Work instruction:
The required output is the lines below from the line containing "feeds := t.feeds ++" to the line containing "(c.setStream h s", inclusive, retyped exactly. No other lines belong in it.

-- Records provided follows --

/-- Settles O35: by what every message meets, and by the effect of each kind on what it is for. -/
theorem groupMessages : Obligations.GroupMessages := by
  refine ⟨fun s f row kind hrow => ?meets, ?effects⟩
  case meets =>
    obtain ⟨run, hrun⟩ := exec_groupMessage hrow s f
    rw [hrun]
    refine ⟨fun hh => ?_, fun hh ht => ?_, fun e ha he => ⟨fun h0 h => ?_, fun h => ?_, fun x hk h0 hx hpar => ?_, fun h0 hx b hend h5 h4 => ?_⟩⟩
    · exact congrArg Host.Outcome.next (State.colReceive_badHeader hh)
    · exact congrArg Host.Outcome.next (State.colReceive_unknown hh ht)
    · exact congrArg Host.Outcome.next (State.colReceive_older ha he h0 h)
    · exact congrArg Host.Outcome.next (State.colReceive_newer ha he h)
    · exact congrArg Host.Outcome.next (((State.colReceive_current ha he h0).1 x hx).trans (if_pos ⟨decide_eq_true hk, hpar⟩))
    · exact congrArg Host.Outcome.next (((State.colReceive_current ha he h0).2 hx).2.1 h5 h4 (by rw [hend]; rfl))
  case effects =>
    intro s f e x p q u g op data input passed fromBelow he
    refine ⟨fun h => ?contribution, fun h => ?part, fun h => ?result, fun h => ?credit, fun h => ?abort, fun ha hep hx hend => ?completed,
      fun ha hep hx => ?heartbeat, fun h => ?size, fun h => ?barrier⟩
    case contribution =>
      refine ⟨fun hd hc hm => congrArg Host.Outcome.next (State.contribution_taken h he hd hc hm),
        fun ho => congrArg Host.Outcome.next (State.contribution_merges h he ho),
        fun ho => congrArg Host.Outcome.next (State.contribution_copies h he ho), fun ho => ?_⟩
      obtain ⟨hone, hnone⟩ := State.contribution_direct h he ho
      exact ⟨fun m hm => congrArg Host.Outcome.next (hone m hm), fun hm => congrArg Host.Outcome.next (hnone hm)⟩
    case part =>
      exact ⟨fun ho => congrArg Host.Outcome.next (State.partialIn_copies h he ho),
        fun ho => congrArg Host.Outcome.next (State.partialIn_taken h he ho)⟩
    case result =>
      obtain ⟨t, ht, hnothing, hsum, hchunk, hone, hall⟩ := State.resultIn_meets h he
      have hexec {w : State} (hw : t = w) : exec (.result f) s = .next (w.endIfQuiet e q) := congrArg Host.Outcome.next (hw ▸ ht)
      exact ⟨fun hd => hexec (hnothing hd), fun hd ho => hexec (hall hd (.inl ho)), fun m hd ho hm => hexec (hsum m hd ho hm),
        fun m hd ho hm => hexec (hchunk m hd ho hm), fun hd ho => hexec (hone hd ho), fun hd hm ha => hexec (hall hd (.inr ⟨hm, ha⟩))⟩
    case credit =>
      exact ⟨fun hst => congrArg Host.Outcome.next (State.creditIn_grant h he hst),
        fun m hst hm => congrArg Host.Outcome.next ((State.creditIn_refusal h he hst).1 m hm),
        fun hst hm => congrArg Host.Outcome.next ((State.creditIn_refusal h he hst).2 hm)⟩
    case abort => exact congrArg Host.Outcome.next (State.abortIn_meets h he)
    case completed => exact congrArg Host.Outcome.next (State.abortIn_completed ha he hep hx hend)
    case heartbeat => exact ⟨congrArg Host.Outcome.next (State.heartbeatIn_heard ha he hep hx), fun _ => s.messageIn_insts f e⟩
    case size =>
      exact ⟨fun ho hb => congrArg Host.Outcome.next (State.sizeIn_arrives h he ho hb),
        fun ho hb => congrArg Host.Outcome.next (State.sizeIn_ends h he ho hb),
        fun r y m ho hr hy hm => congrArg Host.Outcome.next (State.sizeIn_size h he ho hr hy hm)⟩
    case barrier =>
      exact ⟨fun hb => congrArg Host.Outcome.next (State.barrierIn_arrives h he hb),
        fun hb => congrArg Host.Outcome.next (State.barrierIn_ends h he hb)⟩
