/-- The fault log (spec/17 R425) and the colanders (spec/09 R222)
(DEDUCED, assumption log entry 91). -/
def regsFaultLog : List Reg :=
  [ ⟨"MG_FLT_CTL", 0xC000, [], [{ name := "CLEAR", hi := 31, lo := 31, acc := .wo },
       { name := "BAD_HEAD", hi := 1, lo := 1, acc := .w1c }, { name := "IRQ_EN", hi := 0, lo := 0, acc := .rw, reset := 1 }]⟩,
    ⟨"MG_FLT_HEAD", 0xC004, [], [{ name := "HEAD", hi := 31, lo := 0, acc := .own }]⟩,
    roWord "MG_FLT_TAIL" 0xC008, rcCount "MG_FLT_LOST" 0xC00C,
    ⟨"MG_FLT_COL_REINSTATE", 0xC010, [], [{ name := "GO", hi := 31, lo := 31, acc := .wo },
       { name := "BUSY", hi := 30, lo := 30, acc := .ro }, { name := "RESULT", hi := 29, lo := 28, acc := .ro },
       { name := "MODULE", hi := 2, lo := 0, acc := .rw, lock := .colReinstIdle }]⟩,
    rcCount "MG_FLT_CACHE_CE" 0xC014, rcCount "MG_FLT_CACHE_UE" 0xC018,
    ⟨"MG_FLT_COL_CFG", 0xC01C, [], [{ name := "BURST_COUNT", hi := 31, lo := 24, acc := .rw, reset := 4 },
       { name := "BURST_WINDOW_MS", hi := 23, lo := 0, acc := .rw, reset := 1000 }]⟩,
    roWord "MG_FLT_COL_COUNT" 0xC020 [(8, 4)], roWord "MG_FLT_LOG" 0xD000 [(1024, 4)],
    ⟨"MG_COL_CTL", 0xE000, [], [{ name := "ENABLE", hi := 7, lo := 0, acc := .rw, reset := 0xFF }]⟩,
    ⟨"MG_COL_EVENTS", 0xE004, [], [{ name := "HELD", hi := 15, lo := 8, acc := .w1c },
       { name := "FENCED", hi := 7, lo := 0, acc := .w1c }]⟩,
    roWord "MG_COL_STATUS" 0xE100 [(8, 0x40)], rcCount "MG_COL_BLOCKS" 0xE104 [(8, 0x40)],
    rcCount "MG_COL_LINES" 0xE108 [(8, 0x40)], rcCount "MG_COL_BUSY_US" 0xE10C [(8, 0x40)] "TIME" ]

/-- PF0 BAR0 (spec/04 R83). -/
def mgRegs : List Reg :=
  regsIdentity ++ regsPace ++ regsPower ++ regsThermal ++ regsKeep ++ regsFreeze ++ regsLayout ++
  msixTable 0x7000 16 ++ [roWord "MSIX_PBA" 0x7800] ++ regsMemory ++ regsDravaz ++ regsFaultLog

/-- Hamper control (spec/04 R87). -/
def regsFunction : List Reg :=
  [ roWord "HP_FN_STATUS" 0x00000, roWord "HP_FN_RESETS" 0x00004, rcCount "HP_FN_DROPS" 0x00008 [] "DROPS",
    ⟨"HP_FLUSH_HELD", 0x0000C, [], [{ name := "HELD", hi := 15, lo := 0, acc := .own }]⟩,
    roWord "HP_CARD_TIME_LO" 0x00040, roWord "HP_CARD_TIME_HI" 0x00044,
    ⟨"HP_VF_RINGS", 0x00100, [(8, 4)], [{ name := "RINGS", hi := 15, lo := 0, acc := .own }]⟩,
    ⟨"HP_VF_SEMS", 0x00120, [(8, 4)], [{ name := "COUNT", hi := 14, lo := 8, acc := .own },
       { name := "BASE", hi := 5, lo := 0, acc := .own }]⟩,
    ⟨"HP_VF_CTX", 0x00140, [(8, 4)], [{ name := "COUNT", hi := 27, lo := 16, acc := .own },
       { name := "BASE", hi := 11, lo := 0, acc := .own }]⟩ ]

/-- The ring pages (spec/05 R118) with the record ring of each (spec/16 R397). -/
def regsRing : List Reg :=
  [ ⟨"HP_RING_BASE_LO", 0x10000, [(16, 0x1000)], [{ name := "BASE", hi := 31, lo := 12, acc := .rw, lock := .ringOff }]⟩,
    rwWord "HP_RING_BASE_HI" 0x10004 [(16, 0x1000)] .ringOff,
    ⟨"HP_RING_CTL", 0x10008, [(16, 0x1000)], [{ name := "ENABLE", hi := 31, lo := 31, acc := .own },
       { name := "STOP_ERR", hi := 30, lo := 30, acc := .rw, lock := .ringOff },
       { name := "IRQ_EN", hi := 29, lo := 29, acc := .rw },
       { name := "CPL_LOG2", hi := 25, lo := 21, acc := .rw, reset := 10, chk := .rng 4 16, lock := .ringOff },
       { name := "SLOTS_LOG2", hi := 20, lo := 16, acc := .rw, reset := 8, chk := .rng 4 16, lock := .ringOff },
       { name := "MAX_INFLIGHT", hi := 8, lo := 0, acc := .rw, reset := 256, chk := .rng 1 256, lock := .ringOff }]⟩,
    rwWord "HP_SEM_WAIT_TO" 0x1000C [(16, 0x1000)] .ringOff,
    ⟨"HP_RING_CPL_LO", 0x10010, [(16, 0x1000)], [{ name := "BASE", hi := 31, lo := 12, acc := .rw, lock := .ringOff }]⟩,
    rwWord "HP_RING_CPL_HI" 0x10014 [(16, 0x1000)] .ringOff,
    ⟨"HP_RING_CPL_HEAD", 0x10018, [(16, 0x1000)], [{ name := "HEAD", hi := 31, lo := 0, acc := .own }]⟩,
    roWord "HP_RING_PROD" 0x1001C [(16, 0x1000)], roWord "HP_RING_CONS" 0x10020 [(16, 0x1000)],
    roWord "HP_RING_STATUS" 0x10024 [(16, 0x1000)],
    ⟨"HP_RING_ERR", 0x10028, [(16, 0x1000)], [{ name := "BAD_HEAD", hi := 4, lo := 4, acc := .w1c },
       { name := "CPL_FULL", hi := 3, lo := 3, acc := .w1c }, { name := "STOPPED_ERR", hi := 2, lo := 2, acc := .w1c },
       { name := "DB_DISABLED", hi := 1, lo := 1, acc := .w1c }, { name := "BAD_DOORBELL", hi := 0, lo := 0, acc := .w1c }]⟩,
    ⟨"HP_REC_BASE_LO", 0x10100, [(16, 0x1000)], [{ name := "BASE", hi := 31, lo := 12, acc := .rw, lock := .recOff }]⟩,
    rwWord "HP_REC_BASE_HI" 0x10104 [(16, 0x1000)] .recOff,
    ⟨"HP_REC_CTL", 0x10108, [(16, 0x1000)], [{ name := "ENABLE", hi := 31, lo := 31, acc := .own },
       { name := "IRQ_EN", hi := 29, lo := 29, acc := .rw },
       { name := "LOG2", hi := 20, lo := 16, acc := .rw, reset := 10, chk := .rng 6 20, lock := .recOff },
       { name := "THRESH", hi := 15, lo := 0, acc := .rw, reset := 1 }]⟩,
    ⟨"HP_REC_HEAD", 0x1010C, [(16, 0x1000)], [{ name := "HEAD", hi := 31, lo := 0, acc := .own }]⟩,
    roWord "HP_REC_TAIL" 0x10110 [(16, 0x1000)],
    ⟨"HP_REC_STATUS", 0x10114, [(16, 0x1000)], [{ name := "PENDING", hi := 31, lo := 16, acc := .ro },
       { name := "BAD_HEAD", hi := 2, lo := 2, acc := .w1c }, { name := "FULL", hi := 1, lo := 1, acc := .ro },
       { name := "BM_HELD", hi := 0, lo := 0, acc := .ro }]⟩,
    ⟨"HP_REC_HB", 0x10118, [(16, 0x1000)], [{ name := "INTERVAL_US", hi := 23, lo := 0, acc := .rw, lock := .recOff }]⟩,
    rcCount "HP_REC_HB_SKIP" 0x1011C [(16, 0x1000)] ]
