-- ==== Sys2Proof/Machine/Feed.lean ====
section
/-! DEFINITION. The byte queue of a stream context (spec/10 R237, R240, R251, R254) and the decryption of what a FEED brings
(R245). What a coding standard makes of the bytes comes with the commands. -/

namespace Sys2Proof.Machine

/-! ### Decryption (R245) -/

/-- `n` bytes of the CTR keystream from byte `at_` on: the counter of the low 64 bits runs on from the IV. -/
def ctrStream (key iv : List Byte) (at_ n : Nat) : List Byte :=
  let lo := leNat (iv.drop 8).reverse
  (((List.range ((at_ + n + 15) / 16 - at_ / 16)).flatMap (fun i =>
    aesBlock key (iv.take 8 ++ (leBytes 8 ((lo + at_ / 16 + i) % 2 ^ 64)).reverse))).drop (at_ % 16)).take n

/-- 'cenc': the protected bytes of a sample decrypted, the counter running on across its subsamples. `at_` is the count of
protected bytes before. -/
def cencGo (key iv : List Byte) : List (Nat × Nat) → Nat → List Byte → List Byte
  | [], _, bs => bs
  | (clear, prot) :: t, at_, bs =>
    let p := (bs.drop clear).take prot
    bs.take clear ++ xorBytes p (ctrStream key iv at_ p.length) ++ cencGo key iv t (at_ + prot) (bs.drop (clear + prot))

/-- 'cbcs': one protected range, block by block, `pos` counting blocks in the pattern; a trailing partial block is clear. -/
def cbcGo (key : List Byte) (crypt skip : Nat) : Nat → Nat → List Byte → List Byte → List Byte
  | 0, _, _, bs => bs
  | fuel + 1, pos, prev, bs =>
    if bs.length < 16 then bs
    else
      let blk := bs.take 16
      if crypt + skip = 0 ∨ pos % (crypt + skip) < crypt then
        xorBytes (aesUnblock key blk) prev ++ cbcGo key crypt skip fuel (pos + 1) blk (bs.drop 16)
      else blk ++ cbcGo key crypt skip fuel (pos + 1) prev (bs.drop 16)

/-- 'cbcs' over the subsamples: the IV restarts at each. -/
def cbcsGo (key iv : List Byte) (crypt skip : Nat) : List (Nat × Nat) → List Byte → List Byte
  | [], bs => bs
  | (clear, prot) :: t, bs =>
    bs.take clear ++ cbcGo key crypt skip (prot / 16 + 1) 0 iv ((bs.drop clear).take prot) ++ cbcsGo key iv crypt skip t (bs.drop (clear + prot))

/-- A sample decrypted. -/
def decrypt (scheme : Nat) (key iv : List Byte) (ivSize crypt skip : Nat) (subs : List (Nat × Nat)) (bs : List Byte) : List Byte :=
  match scheme with
  | 1 => cencGo key (if ivSize = 8 then iv.take 8 ++ List.replicate 8 0 else iv) subs 0 bs
  | 2 => cbcsGo key iv crypt skip subs bs
  | _ => bs

/-- The subsamples of a FEED with body `b` and subsample map `map`; none listed protects the whole sample. -/
def feedSubs (b map : List Byte) : List (Nat × Nat) :=
  let count := leAt b 0x28 2
  if count = 0 then [(0, leAt b 8 4)] else (List.range count).map (fun i => (leAt map (8 * i) 2, leAt map (8 * i + 4) 4))

/-- The first bytes of a FEED's sample, in the clear. -/
def Card.feedClear (c : Card) (h : Nat) (b map bs : List Byte) : List Byte :=
  let key := tabGet none c.keys (64 * h + leAt b 0xF 1)
  decrypt (leAt b 0xE 1) ((key.map (fun k => k.key)).getD []) ((b.drop 0x10).take 16) (leAt b 0x2C 1) (leAt b 0x2A 1) (leAt b 0x2B 1)
    (feedSubs b map) bs

/-! ### The queue -/

/-- Bytes written for a context, charged to it and its opening ring (R235); a write that fails is dropped (R141). -/
def Card.ctxWrite (c : Card) (h : Nat) (t : Stream) (va : Nat) (bs : List Byte) : Card :=
  let w := c.vwrite h t.ctx t.ring none va bs
  match w.fault with
  | some f => w.card.xlFault h t.ring t.ctx f
  | none => w.card

/-- The capacity of the byte queue (R249). -/
def Stream.capacity (t : Stream) : Nat := t.state64 * 65536 - 0x40000

/-- Queued bytes have been used up. -/
def Stream.consume (t : Stream) (n : Nat) : Stream :=
  let head := min t.tail (t.head + n)
  { t with head := head, feeds := t.feeds.filter (fun m => decide (head < m.start + m.len)), starts := t.starts.filter (fun x => decide (head ≤ x)) }

/-- The bytes held from before a FEED with DISCONTINUITY 1 in which no picture begins are discarded as truncated (R240). -/
def Stream.resync (t : Stream) : Stream :=
  if t.pics.any (fun p => p.decoding) then t
  else
    (t.feeds.filter (fun m => m.disc)).foldl (fun t m =>
      if t.head < m.start ∧ !t.starts.any (fun x => decide (x < m.start)) then t.consume (m.start - t.head) else t) t

/-- Bytes put into the queue of a stream as far as there is room: they go to the state area behind the first 256 KiB, in a
circle (R237, R249). What did not fit comes back. -/
def Card.enqueue (c : Card) (h s : Nat) (t : Stream) (m : FeedMark) (bs : List Byte) : Card × List Byte :=
  let now := bs.take (t.capacity - (t.tail - t.head))
  let at_ := t.tail % t.capacity
  let q := t.stateVa + 0x40000
  let c := c.ctxWrite h t (q + at_) (now.take (t.capacity - at_))
  let c := c.ctxWrite h t q (now.drop (t.capacity - at_))
  let t' : Stream := { t with tail := t.tail + now.length,
                              feeds := t.feeds ++ [{ m with start := t.tail, len := now.length, time := c.ns, auEnd := m.auEnd && now.length == bs.length }] }
  (c.setStream h s (some t'.resync), bs.drop now.length)

/-- The descriptor fields and flags of a FEED. -/
def feedMark (b : List Byte) (disc : Bool) : FeedMark :=
  { start := 0, len := 0, user := leAt b 0x30 8, time := 0, auEnd := nbit (leAt b 0xD 1) 0, disc := disc || nbit (leAt b 0xD 1) 1 }

/-! ### A source that fails (R254) -/

/-- The bytes from a host address on that have come without a gap, at most `n`; `fuel` bounds the pieces. -/
def hostPrefix (host : List HostBytes) : Nat → Nat → Nat → List Byte
  | 0, _, _ => []
  | fuel + 1, a, n =>
    match host.find? (fun b => decide (b.addr ≤ a) && decide (a < b.addr + b.data.length)) with
    | none => []
    | some b =>
      let m := min n (b.addr + b.data.length - a)
      (b.data.drop (a - b.addr)).take m ++ (if m = n then [] else hostPrefix host fuel (a + m) (n - m))

/-- The first bytes of a range that can be read now, without a gap, page by page. -/
def Card.prefixAt (c : Card) (h ctx : Nat) (host : List HostBytes) : List Nat → Nat → List Byte
  | [], _ => []
  | p :: t, last =>
    let n := min (last - p) (pageRest p)
    let bs := match c.translate h ctx p with
      | .ok l => match l.to_, c.vreadPage h ctx host p n with
        | _, .ok bs => bs
        | .host a, _ => hostPrefix host (host.length + 1) (a + l.pageOff p) n
        | _, _ => []
      | .error _ => []
    if bs.length < n then bs else bs ++ c.prefixAt h ctx host t last

/-- A FEED whose source fails: what had come of it is queued and stands, and the next FEED is treated as DISCONTINUITY 1 (R254).
Where pictures begin in those bytes is not known
(DEDUCED, assumption log entry 47). -/
def Card.feedCut (c : Card) (h : Nat) (o : Op) (starts : List Nat) : Card :=
  let b := o.body
  let s := leAt b 0xC 1
  match c.stream h s with
  | none => c
  | some t =>
    let va := leAt b 0 8
    let bs := c.prefixAt h o.ctx o.host (pagesOf va (leAt b 8 4)) (va + leAt b 8 4)
    let count := leAt b 0x28 2
    let map := if leAt b 0xE 1 = 0 ∨ count = 0 then some [] else match c.vread h o.ctx o.host (leAt b 0x20 8) (8 * count) with
      | .ok m => some m
      | _ => none
    let clear := match map with | some m => c.feedClear h b m bs | none => []
    let t' : Stream := { t with disc := true, starts := t.starts ++ (starts.filter (fun x => decide (x < clear.length))).map (fun x => t.tail + x) }
    if clear.isEmpty then c.setStream h s (some t')
    else (c.enqueue h s t' { feedMark b t.disc with auEnd := false } clear).1

end Sys2Proof.Machine
end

-- Records provided concluded --

Written answer:
                              feeds := t.feeds ++ [{ m with start := t.tail, len := now.length, time := c.ns, auEnd := m.auEnd && now.length == bs.length }] }
  (c.setStream h s (some t'.resync), bs.drop now.length)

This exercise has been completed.